ROANOKE TIMES

                         Roanoke Times
                 Copyright (c) 1995, Landmark Communications, Inc.

DATE: SUNDAY, May 30, 1993                   TAG: 9305300180
SECTION: SPORTS                    PAGE: D8   EDITION: METRO 
SOURCE: From Associated Press reports
DATELINE:                                 LENGTH: Medium


EX-BOXER CONN DIES AT AGE 75

Billy Conn, who nearly dethroned heavyweight champion Joe Louis until his ego got in the way, died Saturday of pneumonia in Pittsburgh. He was 75.

Conn died at a Veterans Affairs hospital in the city where he grew up. VA spokesman David Cowgill said Conn had lived at the hospital for several years.

Conn held the light heavyweight title, but it was the fight with Louis in June 1941 for which he became part of boxing lore.

Conn was leading Louis eight rounds to four when he made the mistake that was to haunt him for the rest of his life. He tried to slug it out with champion. Louis knocked him out in the 13th round.
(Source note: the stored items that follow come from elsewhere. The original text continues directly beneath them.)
-- ==== Sys2Proof/Laws/Measure.lean ====
section
/-! SUPPORT. What the operations of Machine/Measure.lean keep and reach (Laws/Follows.lean), one lemma for each. -/

namespace Sys2Proof.Machine

variable {W : List Nat} {s₀ : State}

theorem State.record_follows (s : State) (ring src : Nat) (words : List Nat) (hs : Follows W s₀ s) (hW : Sub [49] W) : Follows W s₀ (State.record s ring src words) := by
  unfold State.record
  repeat' first
    | with_reducible assumption
    | with_reducible exact .inl rfl
    | split
    | fail_if_no_progress with_reducible refine Follows.struct rfl ?_ rfl rfl rfl rfl (by and_intros <;> first | with_reducible exact .inl rfl | exact .inr (hW.mem rfl))

theorem State.setSelCore_follows (s : State) (c : Nat) (x : SelCore) (hs : Follows W s₀ s) (hW : Sub [37] W) : Follows W s₀ (State.setSelCore s c x) := by
  unfold State.setSelCore
  repeat' first
    | with_reducible assumption
    | with_reducible exact .inl rfl
    | split
    | fail_if_no_progress with_reducible refine Follows.struct rfl ?_ rfl rfl rfl rfl (by and_intros <;> first | with_reducible exact .inl rfl | exact .inr (hW.mem rfl))

theorem State.measureCore_follows (s : State) (c source : Nat) (phase : Option Int) (freq : Option Int) (hs : Follows W s₀ s) (hW : Sub [37] W) : Follows W s₀ (State.measureCore s c source phase freq) := by
  unfold State.measureCore
  repeat' first
    | with_reducible assumption
    | with_reducible exact .inl rfl
    | refine fun (t : State) _ (ht : Follows W s₀ t) => ?_
    | refine fun _ (t : State) (ht : Follows W s₀ t) => ?_
    | refine fun (t : State) (ht : Follows W s₀ t) => ?_
    | with_reducible apply State.setSelCore_follows

theorem State.measure_follows (s : State) (source : Nat) (phase : Option Int) (freq : Option Int) (hs : Follows W s₀ s) (hW : Sub [37] W) : Follows W s₀ (State.measure s source phase freq) := by
  unfold State.measure
  repeat' first
    | with_reducible assumption
    | with_reducible exact .inl rfl
    | with_reducible apply State.measureCore_follows

theorem State.showPhase_follows (s : State) (source : Nat) (phase : Int) (hs : Follows W s₀ s) (hW : Sub [10] W) : Follows W s₀ (State.showPhase s source phase) := by
  unfold State.showPhase
  repeat' first
    | with_reducible assumption
    | ((with_reducible refine Sub.sub hW ?_); rfl)
    | ((with_reducible refine Sub.mem hW ?_); rfl)
    | with_reducible exact .inl rfl
    | refine fun (t : State) _ (ht : Follows W s₀ t) => ?_
    | refine fun _ (t : State) (ht : Follows W s₀ t) => ?_
    | refine fun (t : State) (ht : Follows W s₀ t) => ?_
    | with_reducible apply Follows.when
    | with_reducible apply Follows.forN
    | with_reducible apply State.setSatI_follows

end Sys2Proof.Machine
end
"I couldn't knock out anybody," Conn recalled in 1987. "And I tried to knock out Joe Louis."

A rematch was arranged almost immediately, but before the fight could be held, Conn met another opponent who slowed his return to the ring. A longstanding feud between Conn and his father-in-law, a former boxer named Jimmy Smith, flared up when Conn and his wife, Mary Louise, took their newly christened child to the Smith home.

Smith took a swing at Conn and the younger man retaliated with a blow to Smith's head. Conn was left with a broken left hand.

After the hand healed, but before the Louis match could be rescheduled, both Conn and Louis were inducted into the Army during World War II. In a rematch after the war, Louis knocked out Conn in the eighth round.

Conn won 63 fights, lost 11 and fought one draw from 1935 until 1948. He was the light heavyweight champion from July 1938 until May 1941.

In another sports death:

Bobby Joe Green, one of the NFL's leading punters during his 14-year career with Pittsburgh and Chicago, died of a heart attack at his home Friday in Gainesville, Fla. He was 57.

"He really was one of the great athletes," said Don Deal, a University of Florida teammate. "When he first walked on campus you knew he was going to be a superstar."

The Texas native played two seasons with the Pittsburgh Steelers before joining the Chicago Bears for the next 12. In 1961, he averaged 47 yards on 73 punts, an average that remains as one of the 10 best NFL history. Green was a member of George Halas' NFL champion Bears in 1963.

He left the NFL at the end of the 1973 season, was the Gators' kicking coach from 1979-89 and ran a specialty advertising business for the past four years.